[Material shown]

/-- The decoder is the table of R74: a word decodes to an instruction of the row it matches, it matches no other row, and a
word that matches no row is UNKNOWN. Most patterns are from general knowledge (93 G1, log 20), so this is derived. -/
def Obligations.DecodeFollowsOpcodeTable : Prop :=
  ∀ w : Word,
    (∀ r ∈ opcodeTable, r.Matches w ↔ ∃ i, decode w = .instr i ∧ i.mnemonic = r.mnemonic) ∧
    (∀ r ∈ opcodeTable, ∀ r' ∈ opcodeTable, r.Matches w → r'.Matches w → r = r') ∧
    ((∀ r ∈ opcodeTable, ¬r.Matches w) ↔ decode w = .unknown w)

/-- The UNKNOWN space is the table of R76, which follows from R74 (ENC) and the spec's decision D6 (log 11); the result carries
the whole word (R78, D29). -/
def Obligations.UnknownSpaceIsTabled : Prop :=
  ∀ w : Word, (InUnknownSpace w.toNat ↔ decode w = .unknown w) ∧ ∀ u, decode w = .unknown u → u = w

/-! ## The execution cycle (40_control_flow.md R100 to R102, 20_memory.md) -/

/-- A STEP in RUN whose word decodes is exec of the instruction, at the state with PC advanced, the reports written and the
inputs sampled: the given ones, or free values where the environment leaves them open and the instruction samples one
(R100; the input and command side is the model's, logs 1 and 2; miss_word, log 6). -/
def Obligations.StepRunsDecodedInstruction : Prop :=
  ∀ (s : State) (g : Option Inputs) (i : Instr), s.Executes g i →
    ∃ b : State, step s = exec i b ∧
      b = { s with pc := b.pc, out := b.out, env := b.env } ∧ b.pc.toNat = (s.pc.toNat + 2) % 4096 ∧
      b.out = { s.out with audioValid := false, decodeMiss := false, missWord := s.fetch } ∧
      b.env.script = s.env.script.tail ∧
      (∀ p, g = some p → b.env.inputs = p ∧ b.env.draws = s.env.draws) ∧
      (g = none → samplesInput i = true →
        b.env.inputs = ⟨Config.keyHeldInput s.env.draws, Config.rndInput s.env.draws⟩ ∧ b.env.draws = s.env.draws + 1) ∧
      (g = none → samplesInput i = false → b.env.inputs = s.env.inputs ∧ b.env.draws = s.env.draws)

/-- R112: every word of the UNKNOWN space is a no-op after the advance, and the block reports it (R76 rests on ENC and on
D6, log 11; the reports are D22). -/
def Obligations.UnknownWordIsReportedNop : Prop :=
  (∀ w : Word, InUnknownSpace w.toNat → decode w = .unknown w) ∧
  ∀ (s : State) (g : Option Inputs), s.StepsNext g → decode s.fetch = .unknown s.fetch →
    ∃ t : State, step s = .next t ∧ t.pc.toNat = (s.pc.toNat + 2) % 4096 ∧
      t.out = { s.out with audioValid := false, decodeMiss := true, missWord := s.fetch } ∧
      t = { s with pc := t.pc, out := t.out, env := { s.env with script := s.env.script.tail } }

/-- R101 (the spec's decision D13, log 15): a STEP while LATCH is set changes no state; the reports are cleared
(miss_word and load_ok hold: log 7). -/
def Obligations.WaitingStepChangesNothing : Prop :=
  ∀ (s : State) (g : Option Inputs) (x : Reg), s.env.nextCommand = .step g → s.latch = some x →
    step s = .next { s with out := { s.out with audioValid := false, decodeMiss := false },
                            env := { s.env with script := s.env.script.tail } }

/-- The fetched word is big-endian, and its second byte wraps to address 0 (20_memory.md R54, R55; D3). -/
def Obligations.FetchIsBigEndian : Prop :=
  ∀ s : State, s.fetch.toNat =
    256 * (s.readByte s.pc.toNat).toNat + (s.readByte ((s.pc.toNat + 1) % 4096)).toNat

/-- A word placed where the machine fetches is what the next step runs, whatever the word; all other memory keeps its
bytes (20_memory.md R55, R61; log 3). -/
def Obligations.PlacedWordIsExecuted : Prop :=
  ∀ (s : State) (w : Word) (i : Instr), Memory.wf s.font s.mem → decode w = .instr i →
    ∃ p : State, p = s.withFetchWord 16 w.toNat ∧ p.fetch = w ∧
      step p = exec i ((p.sample none i).beginStep w) ∧
      p = { s with mem := p.mem, latch := none, env := { s.env with script := [] } } ∧
      ∀ a, a % 4096 ≠ s.pc.toNat % 4096 → a % 4096 ≠ (s.pc.toNat + 1) % 4096 → p.readByte a = s.readByte a

/-- Every step of every state answers a next state: no word, operand, address or command stops the block
(60_exceptions.md R210, R211). -/
def Obligations.StepAlwaysAnswers : Prop := ∀ s : State, ∃ t : State, step s = .next t

/-- Every step keeps the invariant: PC stays below 0x1000, the call stack holds PC values, memory stays canonical,
and the parameter FONT stays what it is
(10_state.md R23, R24, R35; the memory form is the model's, log 14). -/
def Obligations.StepKeepsInvariant : Prop := ∀ s t : State, s.Inv → step s = .next t → t.Inv ∧ t.font = s.font

/-- The reset state meets the invariant, whatever FONT is; that the stack holds zeros is the spec's decision D12 (log 5). -/
def Obligations.ResetMeetsInvariant : Prop := State.reset.Inv ∧ ∀ font : Font, (State.resetWith font).Inv

/-- Two canonical memories that read alike are equal data, whatever FONT is (log 14). -/
def Obligations.CanonicalMemoriesAreEqual : Prop :=
  ∀ (font : Font) (m m' : Memory), Memory.wf font m → Memory.wf font m' →
    (∀ a, Memory.read font m a = Memory.read font m' a) → m = m'

/-- A block store over the bytes at PC is what the next fetch sees: no fence is needed (20_memory.md R63, which the spec marks
as derived). -/
def Obligations.SelfModifyingStoreIsFetched : Prop :=
  ∀ (s : State) (x k k' : Reg), Memory.wf s.font s.mem → k'.toNat = k.toNat + 1 → k'.toNat ≤ x.toNat →
    s.pc.toNat % 4096 = s.effectiveAddress k.toNat →
    ∃ t : State, exec (.ldMemVx x) s = .next t ∧ t.fetch = s.getV k ++ s.getV k'

/-! ## Control transfer (40_control_flow.md) -/

/-- R105, JP nnn. The last clause is the corner case that R105 marks as derived from R100 and R105: a JP to its own address
leaves all state unchanged (the reports aside). -/
def Obligations.JumpGoesToAddress : Prop :=
  DecodesAs 0xF000 0x1000 (fun w => .jp (fieldNNN w)) ∧
  (∀ (nnn : Address) (s : State), ∃ t : State, exec (.jp nnn) s = .next t ∧ t.pc = zextAddress nnn ∧
    ChangesOnlyPc s t ∧ SameMemory s t) ∧
  (∀ (s : State) (g : Option Inputs) (nnn : Address), s.Executes g (.jp nnn) → s.pc = zextAddress nnn →
    ∃ t : State, step s = .next t ∧ t = { s with out := t.out, env := t.env })

/-- R106, CALL nnn, with room on the stack and without. The last clause: the pushed value is the CALL's address + 2, so a
CALL at 0xFFE pushes 0x000. ENC. -/
def Obligations.CallPushesReturnAddress : Prop :=
  DecodesAs 0xF000 0x2000 (fun w => .call (fieldNNN w)) ∧
  (∀ (nnn : Address) (s : State), s.sp.val < 16 → ∃ t : State, exec (.call nnn) s = .next t ∧ t.pc = zextAddress nnn ∧
    t.sp.val = s.sp.val + 1 ∧
    (∀ j : Fin 16, t.stack[j.val]'j.isLt = if j.val = s.sp.val then s.pc else s.stack[j.val]'j.isLt) ∧
    ChangesOnlyPcAndStack s t ∧ SameMemory s t) ∧
  (∀ (nnn : Address) (s : State), s.sp.val = 16 → exec (.call nnn) s = .next s) ∧
  (∀ (s : State) (g : Option Inputs) (nnn : Address), s.Executes g (.call nnn) → ∀ j : Fin 16, j.val = s.sp.val →
    ∃ t : State, step s = .next t ∧ (t.stack[j.val]'j.isLt).toNat = (s.pc.toNat + 2) % 4096)

/-- R104, RET, with an empty stack and with a return address; the entry is left as it was. -/
def Obligations.ReturnPopsPc : Prop :=
  DecodesAs 0xFFFF 0x00EE (fun _ => .ret) ∧
  (∀ s : State, s.sp.val = 0 → exec .ret s = .next s) ∧
  (∀ s : State, s.sp.val ≠ 0 → ∃ t : State, exec .ret s = .next t ∧ t.sp.val + 1 = s.sp.val ∧
    (∀ j : Fin 16, j.val = t.sp.val → t.pc = (s.stack[j.val]'j.isLt) &&& 0x0FFF#16) ∧
    t = { s with pc := t.pc, sp := t.sp } ∧ SameMemory s t)

/-- R107 and R108: SE and SNE against a byte. ENC. -/
def Obligations.SkipOnImmediate : Prop :=
  DecodesAs 0xF000 0x3000 (fun w => .seVxKK (fieldX w) (fieldKK w)) ∧
  DecodesAs 0xF000 0x4000 (fun w => .sneVxKK (fieldX w) (fieldKK w)) ∧
  ∀ (x : Reg) (kk : Byte) (s : State),
    (∃ t : State, exec (.seVxKK x kk) s = .next t ∧ ChangesOnlyPc s t ∧ SameMemory s t ∧
      t.pc.toNat = if s.getV x = kk then (s.pc.toNat + 2) % 4096 else s.pc.toNat) ∧
    (∃ t : State, exec (.sneVxKK x kk) s = .next t ∧ ChangesOnlyPc s t ∧ SameMemory s t ∧
      t.pc.toNat = if s.getV x = kk then s.pc.toNat else (s.pc.toNat + 2) % 4096)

[/Material shown]

## Work to complete
Which lines above include the word "else"? Show each one.

## Response for this exercise
    (∀ j : Fin 16, t.stack[j.val]'j.isLt = if j.val = s.sp.val then s.pc else s.stack[j.val]'j.isLt) ∧
      t.pc.toNat = if s.getV x = kk then (s.pc.toNat + 2) % 4096 else s.pc.toNat) ∧
      t.pc.toNat = if s.getV x = kk then s.pc.toNat else (s.pc.toNat + 2) % 4096)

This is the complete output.